Equity World Futures Surabaya – Harga minyak mentah dunia melanjutkan tren penurunan (bearish) pada perdagangan Kamis pagi (6/8). Koreksi ini dipicu oleh kesepakatan awal antara Iran dan Oman terkait jalur pelayaran di Selat Hormuz (Strait of Hormuz).
Berdasarkan data perdagangan pukul 07:09 WIB:
-
Minyak Brent melemah 0,3% ke level US$79,23 per barel.
-
Minyak WTI merosot 0,5% ke posisi US$74,84 per barel.
Secara kumulatif, harga WTI telah terdepresiasi sekitar 11% hanya dalam tiga hari pertama pekan ini.

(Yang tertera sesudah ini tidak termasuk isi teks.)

/-- Load DS, ES, FS or GS in Protected mode (R113). -/
def loadDataSeg (r : Seg) (sel : Half) (level : Nat) (vBad : Byte) (ext : Bool) : M Unit := do
  if nullSel sel then update (·.putSeg r (SegReg.null sel))
  else do
    let code := withExt (selErr sel) ext
    let d ← readDesc sel vBad code
    check (dataSegOk d sel level) vBad (some code)
    check d.attr.p vNP (some code)
    let a ← openAccessed d
    setAccessed a
    update (·.putSeg r (d.segReg sel))

/-- `LoadSeg` (R644). -/
def loadSeg (r : Seg) (sel : Half) : M Unit := do
  let s ← get
  if s.realStyle then update (·.putSeg r ((s.seg.get r).realLoad sel))
  else if s.flags.vm then update (·.putSeg r (SegReg.v86 sel))
  else if r = .ss then loadStackSeg sel s.level vGP false
  else loadDataSeg r sel s.level vGP false

/-! ### Task switch -/

/-- Who switches tasks (R645). -/
inductive TaskSource
  | jmp | interrupt | iret
  deriving DecidableEq, Repr

/-- A TSS type is the 32-bit one (R642). -/
def tss32 (typ : BitVec 4) : Bool := typ.getLsbD 3

/-- The outgoing state as the 32-bit TSS holds it from offset 20h (R640): EIP to EDI. -/
def tssRegs32 (ret : Word) (img : Flags) (g : Gpr) : List Byte :=
  toLe 4 ret ++ toLe 4 img.toWord ++ toLe 4 g.eax ++ toLe 4 g.ecx ++ toLe 4 g.edx ++ toLe 4 g.ebx
    ++ toLe 4 g.esp ++ toLe 4 g.ebp ++ toLe 4 g.esi ++ toLe 4 g.edi

/-- The selectors of a 32-bit TSS in order, each with its offset (R640). -/
def tssSels32 (f : SegFile) : List (Nat × Half) :=
  [(0x48, f.es.sel), (0x4C, f.cs.sel), (0x50, f.ss.sel), (0x54, f.ds.sel), (0x58, f.fs.sel), (0x5C, f.gs.sel)]

/-- The outgoing state as the 16-bit TSS holds it from offset 0Eh (R640): IP to DS. -/
def tssRegs16 (ret : Word) (img : Flags) (g : Gpr) (f : SegFile) : List Byte :=
  toLe 2 ret ++ toLe 2 img.toWord ++ toLe 2 g.eax ++ toLe 2 g.ecx ++ toLe 2 g.edx ++ toLe 2 g.ebx
    ++ toLe 2 g.esp ++ toLe 2 g.ebp ++ toLe 2 g.esi ++ toLe 2 g.edi
    ++ toLe 2 f.es.sel ++ toLe 2 f.cs.sel ++ toLe 2 f.ss.sel ++ toLe 2 f.ds.sel

/-- Open the selector fields of the outgoing 32-bit TSS. -/
def openSels (base : Word) : List (Nat × Half) → M (List (List Byt × List Byte))
  | [] => pure []
  | (off, v) :: t => do
    let bs ← openSys (base + BitVec.ofNat 32 off) 2 true
    let rest ← openSels base t
    pure ((bs, toLe 2 v) :: rest)

/-- Open the writes that store the outgoing task (R645 steps 2 and 3). -/
def openOutgoing (ret : Word) (img : Flags) : M (List (List Byt × List Byte)) := do
  let s ← get
  let base := s.sys.tr.base
  if tss32 s.sys.tr.attr.typ then do
    let regs := tssRegs32 ret img s.gpr
    let bs ← openSys (base + 0x20) regs.length true
    let sels ← openSels base (tssSels32 s.seg)
    pure ((bs, regs) :: sels)
  else do
    let regs := tssRegs16 ret img s.gpr s.seg
    let bs ← openSys (base + 0x0E) regs.length true
    pure [(bs, regs)]

/-- A field of a TSS image. -/
def field (bs : List Byte) (off n : Nat) : Word := ofLe 32 ((bs.drop off).take n)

Kesepakatan Jalur Tentatif Selat Hormuz
Pemerintah Iran mengonfirmasi bahwa penyusunan draf pernyataan bersama dengan Oman telah memasuki tahap akhir. Jalur pelayaran sementara tersebut diproyeksikan dapat beroperasi selama kurun waktu dua hingga empat bulan.
Kendati demikian, kesepakatan ini tidak serta-merta membuka total akses Selat Hormuz. Sejumlah Isu krusial masih dalam tahap pembahasan, meliputi:
-
Jaminan keamanan pelayaran.
-
Mekanisme pemantauan kapal (vessel monitoring).
-
Hak dan kewajiban masing-masing pihak yang terlibat.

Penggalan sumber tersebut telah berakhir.